Microstructural, Mechanical and Chemical Behavior of Solid Nuclear Fuel and Fuel-cladding Interface: Poster Session
Sponsored by: TMS Structural Materials Division, TMS: Advanced Characterization, Testing, and Simulation Committee, TMS: Nuclear Materials Committee
Program Organizers: Yi Xie, Purdue University; Miaomiao Jin, Pennsylvania State University; Jason Harp, Oak Ridge National Laboratory; Fabiola Cappia, Idaho National Laboratory; Jennifer Watkins, Idaho National Laboratory; Michael Tonks, University of Florida

Tuesday 5:30 PM
March 21, 2023
Room: Exhibit Hall G
Location: SDCC

Session Chair: Yi Xie, Purdue University


Cancelled
O-13: An Efficient and Oxidation-preventive Method for UN Surrogate Pellets Fabrication: Logan Joyce1; Yi Xie1; 1Purdue University
    Uranium mononitride (UN) is a promising fuel material due to the high U loading and thermal conductivity. However, due to the fast oxidation, making a densified UN fuel pellet is challenging. The conventional sintering method requires an extremely low-oxygen atmosphere and uniform powder particles, which needs a long and complex powder processing. To tackle the problems, we developed an efficient and oxidation-preventive method for producing highly densified UN surrogate pellets using the fast sintering system. The fast sintering process facilitates higher surface diffusion, which results in thicker bonds between particles. The pellets were sintered at 1800 °C for 30 seconds, leading to 95 % relative density. The powder particles were in a wide range of size, but the sintered pellets show uniform microstructure with grains consistent in 10 – 25 µm. Therefore, this method can achieve densified and oxidation-free UN surrogate pellets efficiently and reduce powder processing efforts.

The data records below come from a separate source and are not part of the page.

-- ==== Sys2Proof/Laws/KeptOps.lean ====
section
/-! SUPPORT. The operations of Sys2Proof/Machine/Ops.lean leave alone what `Kept` names. -/
namespace Sys2Proof.Machine
set_option linter.unusedSimpArgs false
set_option linter.unusedVariables false
variable {kK : Nat} {k0 : State} {kM : List Host.Cell → Prop}

theorem State.setF_kept {s : State} {base} {f} {v} (hm : kK &&& 0x2 = 0)  (hk : Kept kK k0 kM s) :
    Kept kK k0 kM (State.setF s base f v) := by
  unfold State.setF
  repeat' first | with_reducible assumption | simp only [Kept.mk_regs (wOff hm rfl)] | dsimp only | split

theorem State.raise_kept {s : State} {base} {f} (hm : kK &&& 0x2 = 0)  (hk : Kept kK k0 kM s) :
    Kept kK k0 kM (State.raise s base f) := by
  unfold State.raise
  repeat' first | with_reducible assumption | with_reducible apply State.setF_kept (wOff hm rfl) | dsimp only | split

theorem State.lower_kept {s : State} {base} {f} (hm : kK &&& 0x2 = 0)  (hk : Kept kK k0 kM s) :
    Kept kK k0 kM (State.lower s base f) := by
  unfold State.lower
  repeat' first | with_reducible assumption | with_reducible apply State.setF_kept (wOff hm rfl) | dsimp only | split

theorem State.setB_kept {s : State} {base} {f} {b} (hm : kK &&& 0x2 = 0)  (hk : Kept kK k0 kM s) :
    Kept kK k0 kM (State.setB s base f b) := by
  unfold State.setB
  repeat' first | with_reducible assumption | with_reducible apply State.setF_kept (wOff hm rfl) | dsimp only | split

theorem State.setT_kept {s : State} {base} {f0} {f1} {f2} {t} (hm : kK &&& 0x2 = 0)  (hk : Kept kK k0 kM s) :
    Kept kK k0 kM (State.setT s base f0 f1 f2 t) := by
  unfold State.setT
  repeat' first | with_reducible assumption | with_reducible apply State.setF_kept (wOff hm rfl) | dsimp only | split

theorem State.clearRegs_kept {s : State} {lo} {hi} (hm : kK &&& 0x2 = 0)  (hk : Kept kK k0 kM s) :
    Kept kK k0 kM (State.clearRegs s lo hi) := by
  unfold State.clearRegs
  repeat' first | with_reducible assumption | simp only [Kept.mk_regs (wOff hm rfl)] | dsimp only | split

theorem State.emit_kept {s : State} {o} (hm : kK &&& 0x200 = 0)  (hk : Kept kK k0 kM s) :
    Kept kK k0 kM (State.emit s o) := by
  unfold State.emit
  repeat' first | with_reducible assumption | simp only [Kept.mk_out (wOff hm rfl)] | dsimp only | split

theorem State.freeVal_kept {s : State} (hm : kK &&& 0x1000 = 0)  (hk : Kept kK k0 kM s) :
    Kept kK k0 kM (State.freeVal s).2 := by
  unfold State.freeVal
  repeat' first | with_reducible assumption | simp only [Kept.mk_fresh (wOff hm rfl)] | dsimp only | split

theorem State.bump_kept {s : State} {a} {n} (hm : kK &&& 0x4 = 0)  (hk : Kept kK k0 kM s) :
    Kept kK k0 kM (State.bump s a n) := by
  unfold State.bump
  repeat' first | with_reducible assumption | simp only [Kept.mk_ctrs (wOff hm rfl)] | dsimp only | split

theorem State.dbgCount_kept {s : State} {f} {n} (hm : kK &&& 0x6 = 0)  (hk : Kept kK k0 kM s) :
    Kept kK k0 kM (State.dbgCount s f n) := by
  unfold State.dbgCount
  repeat' first | with_reducible assumption | with_reducible apply State.raise_kept (wOff hm rfl) | with_reducible apply State.bump_kept (wOff hm rfl) | with_reducible apply Kept.ite | dsimp only | split
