theorem State.abandonSweep_kept {s : State} {k} {x} (hm : kK &&& 0x401040216 = 0) (hM : Closed kM)  (hk : Kept kK k0 kM s) :
    Kept kK k0 kM (State.abandonSweep s k x) := by
  unfold State.abandonSweep
  repeat' first | with_reducible assumption | with_reducible apply State.setF_kept (wOff hm rfl) | with_reducible apply State.lower_kept (wOff hm rfl) | with_reducible apply State.setSect_kept (wOff hm rfl) | with_reducible apply State.showEarly_kept (wOff hm rfl) | with_reducible apply State.fmRetryAll_kept (wOff hm rfl) hM | with_reducible apply Kept.ite | simp only [Kept.mk_fm (wOff hm rfl)] | dsimp only | split

theorem State.dropSectors_kept {s : State} {k} (hm : kK &&& 0x401008006 = 0)  (hk : Kept kK k0 kM s) :
    Kept kK k0 kM (State.dropSectors s k) := by
  unfold State.dropSectors
  repeat' first | with_reducible assumption | with_reducible apply State.lower_kept (wOff hm rfl) | with_reducible apply State.setOrder_kept (wOff hm rfl) | with_reducible apply State.freeSlot_kept (wOff hm rfl) | with_reducible apply State.endRekey_kept (wOff hm rfl) | with_reducible refine Kept.foldl ?_ (fun _ _ _ => ?_) | with_reducible refine Kept.foldlIn Prod.snd ?_ (fun _ _ _ => ?_) | with_reducible refine Kept.foldlIn (fun p => p.2.2) ?_ (fun _ _ _ => ?_) | dsimp only | split

theorem State.zeroStack_kept {s : State} {k} (hm : kK &&& 0x1000012 = 0) (hM : Closed kM)  (hk : Kept kK k0 kM s) :
    Kept kK k0 kM (State.zeroStack s k) := by
  unfold State.zeroStack
  repeat' first | with_reducible assumption | with_reducible apply State.fillLines_kept (wOff hm rfl) hM | dsimp only | split

end Sys2Proof.Machine
end

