-- ==== Sys2Proof/Laws/KeptLanes.lean ====
section
/-! SUPPORT. The operations of Sys2Proof/Machine/Lanes.lean leave alone what `Kept` names. -/
namespace Sys2Proof.Machine
set_option linter.unusedSimpArgs false
set_option linter.unusedVariables false
variable {kK : Nat} {k0 : State} {kM : List Host.Cell → Prop}

theorem State.setLaneX_kept {s : State} {n} {x} (hm : kK &&& 0x2000000 = 0)  (hk : Kept kK k0 kM s) :
    Kept kK k0 kM (State.setLaneX s n x) := by
  unfold State.setLaneX
  repeat' first | with_reducible assumption | simp only [Kept.mk_lanes (wOff hm rfl)] | dsimp only | split

theorem State.laneMark_kept {s : State} {n} {f} (hm : kK &&& 0x400000006 = 0)  (hk : Kept kK k0 kM s) :
    Kept kK k0 kM (State.laneMark s n f) := by
  unfold State.laneMark
  repeat' first | with_reducible assumption | with_reducible apply State.mark_kept (wOff hm rfl) | dsimp only | split

theorem State.laneCount_kept {s : State} {n} {f} {k} (hm : kK &&& 0x408000006 = 0)  (hk : Kept kK k0 kM s) :
    Kept kK k0 kM (State.laneCount s n f k) := by
  unfold State.laneCount
  repeat' first | with_reducible assumption | with_reducible apply State.count_kept (wOff hm rfl) | with_reducible apply State.protEvents_kept (wOff hm rfl) | with_reducible apply Kept.ite | dsimp only | split

theorem State.settleTx_kept {s : State} {n} (hm : kK &&& 0x2 = 0)  (hk : Kept kK k0 kM s) :
    Kept kK k0 kM (State.settleTx s n) := by
  unfold State.settleTx
  repeat' first | with_reducible assumption | with_reducible apply State.setB_kept (wOff hm rfl) | dsimp only | split

theorem State.newEq_kept {s : State} {n} (hm : kK &&& 0x2001000 = 0)  (hk : Kept kK k0 kM s) :
    Kept kK k0 kM (State.newEq s n) := by
  unfold State.newEq
  repeat' first | with_reducible assumption | with_reducible apply State.freeVal_kept (wOff hm rfl) | with_reducible apply State.setLaneX_kept (wOff hm rfl) | (refine Kept.sndEq (x := (State.freeVal _)) (by assumption) ?_) | dsimp only | split

theorem State.settleEq_kept {s : State} {n} (hm : kK &&& 0x2001000 = 0)  (hk : Kept kK k0 kM s) :
    Kept kK k0 kM (State.settleEq s n) := by
  unfold State.settleEq
  repeat' first | with_reducible assumption | with_reducible apply State.newEq_kept (wOff hm rfl) | with_reducible apply Kept.ite | dsimp only | split

theorem State.newPpm_kept {s : State} {n} (hm : kK &&& 0x2001002 = 0)  (hk : Kept kK k0 kM s) :
    Kept kK k0 kM (State.newPpm s n) := by
  unfold State.newPpm
  repeat' first | with_reducible assumption | with_reducible apply State.setF_kept (wOff hm rfl) | with_reducible apply State.freeVal_kept (wOff hm rfl) | with_reducible apply State.setLaneX_kept (wOff hm rfl) | with_reducible apply Kept.ite | (refine Kept.sndEq (x := (State.freeVal _)) (by assumption) ?_) | dsimp only | split
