theorem execCreditReturn_kept {x} {y} {s : State} (hm : kK &&& 0x10000000 = 0)  (hk : Kept kK k0 kM s) :
    KeptR kK k0 kM (execCreditReturn x y s) := by
  unfold execCreditReturn
  repeat' first | with_reducible assumption | with_reducible apply State.setNi_kept (wOff hm rfl) | with_reducible apply State.creditBack_kept (wOff hm rfl) | with_reducible apply KeptR.next | dsimp only | split

theorem execFencePacket_kept {x} {y} {s : State} (hm : kK &&& 0x10000000 = 0)  (hk : Kept kK k0 kM s) :
    KeptR kK k0 kM (execFencePacket x y s) := by
  unfold execFencePacket
  repeat' first | with_reducible assumption | with_reducible apply State.setNi_kept (wOff hm rfl) | with_reducible apply State.respond_kept (wOff hm rfl) | with_reducible apply Kept.ite | with_reducible apply KeptR.next | dsimp only | split

theorem execFabricRequest_kept {q} {v} {op} {a} {n} {tag} {data} {s : State} (hm : kK &&& 0x10000000 = 0)  (hk : Kept kK k0 kM s) :
    KeptR kK k0 kM (execFabricRequest q v op a n tag data s) := by
  unfold execFabricRequest
  repeat' first | with_reducible assumption | with_reducible apply State.setNi_kept (wOff hm rfl) | with_reducible apply State.send_kept (wOff hm rfl) | with_reducible apply State.stallFrom_kept (wOff hm rfl) | with_reducible apply Kept.ite | with_reducible apply KeptR.next | dsimp only | split

theorem execFabricResponse_kept {q} {v} {s : State} (hm : kK &&& 0x10000200 = 0)  (hk : Kept kK k0 kM s) :
    KeptR kK k0 kM (execFabricResponse q v s) := by
  unfold execFabricResponse
  repeat' first | with_reducible assumption | with_reducible apply State.emit_kept (wOff hm rfl) | with_reducible apply State.setNi_kept (wOff hm rfl) | with_reducible apply KeptR.next | dsimp only | split

theorem State.flowSend_kept {s : State} {vk} {p} (hm : kK &&& 0x10000000 = 0)  (hk : Kept kK k0 kM s) :
    Kept kK k0 kM (State.flowSend s vk p) := by
  unfold State.flowSend
  repeat' first | with_reducible assumption | with_reducible apply State.setNi_kept (wOff hm rfl) | with_reducible apply State.send_kept (wOff hm rfl) | dsimp only | split

theorem State.flushBeats_kept {s : State} {vk} (hm : kK &&& 0x10000000 = 0)  (hk : Kept kK k0 kM s) :
    Kept kK k0 kM (State.flushBeats s vk) := by
  unfold State.flushBeats
  repeat' first | with_reducible assumption | with_reducible apply State.setNi_kept (wOff hm rfl) | with_reducible apply State.flowSend_kept (wOff hm rfl) | dsimp only | split

theorem State.flushPiece_kept {s : State} {vk} {a} {bs} {bad} (hm : kK &&& 0x10000000 = 0)  (hk : Kept kK k0 kM s) :
    Kept kK k0 kM (State.flushPiece s vk a bs bad) := by
  unfold State.flushPiece
  repeat' first | with_reducible assumption | with_reducible apply State.flowSend_kept (wOff hm rfl) | dsimp only | split

theorem State.flushBytes_kept {s : State} {vk} (hm : kK &&& 0x10000000 = 0)  (hk : Kept kK k0 kM s) :
    Kept kK k0 kM (State.flushBytes s vk) := by
  unfold State.flushBytes
  repeat' first | with_reducible assumption | with_reducible apply State.setNi_kept (wOff hm rfl) | with_reducible apply State.flushPiece_kept (wOff hm rfl) | with_reducible apply Kept.ite | with_reducible refine Kept.foldl ?_ (fun _ _ _ => ?_) | with_reducible refine Kept.foldlIn Prod.snd ?_ (fun _ _ _ => ?_) | with_reducible refine Kept.foldlIn (fun p => p.2.2) ?_ (fun _ _ _ => ?_) | dsimp only | split

theorem State.packBeat_kept {s : State} {vk} {x} (hm : kK &&& 0x10000000 = 0)  (hk : Kept kK k0 kM s) :
    Kept kK k0 kM (State.packBeat s vk x) := by
  unfold State.packBeat
  repeat' first | with_reducible assumption | with_reducible apply State.setNi_kept (wOff hm rfl) | with_reducible apply State.flushBeats_kept (wOff hm rfl) | with_reducible apply Kept.ite | dsimp only | split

O-14: Calculation of Grain Boundary Diffusion Coefficients in Gamma U-Mo Using Atomistic Simulations: ATM Jahid Hasan1; Benjamin Beeler1; 1North Carolina State University
    The gamma U-10Mo alloy has been selected for the conversion of US High-Performance Research Reactor (HPRR) fuels from high-enriched uranium to low-enriched uranium. Although UMo alloys have high uranium density and good overall irradiation performance, the irradiation-induced swelling and creep remain important effects that influence the mechanical integrity of the fuel. Fuel performance models need fundamental properties, such as diffusion coefficients, as input to accurately describe the fuel evolution. In this study, we quantify the diffusivity along grain boundaries in UMo fuel. The grain boundary diffusivities of UMo alloys are obtained utilizing molecular dynamics simulations for a temperature range of 600-1200 K. We observe that U diffusivity in the grain boundary is significantly higher than Mo diffusivity, and the total diffusivity decreases with increasing Mo content. The information gathered in this work can inform creep and fission gas swelling models and help understand various phenomena related to UMo fuel performance.

O-15: Experimental Methods for Comprehensive PIE of Test Fuel Rods: Chaitanya Peddeti1; 1UC Berkeley
    Post-irradiation examination (PIE) of reactor fuel components is essential to the analysis of reactor operating conditions. However, the various analysis techniques paired with the process of sample preparation is expensive and time intensive. To combat this, we have designed a multifaceted, optical analysis system that can prepare samples for mechanical testing and microscopy, as well as perform various PIE techniques within a hot cell environment. These measurements include surface element analysis, released isotope analysis, and thermal conductivity. The system utilizes laser ablation-inductively coupled plasma mass-spectroscopy (LA-ICP-MS), along with light induced breakdown spectroscopy (LIBS) to perform PIE on spent fuel materials. We expect this system to accelerate nuclear fuel materials research. We have shown the basic setup is viable to perform laser processing on hot samples in a safe manner, as well as the ability to detect gases released from laser processing.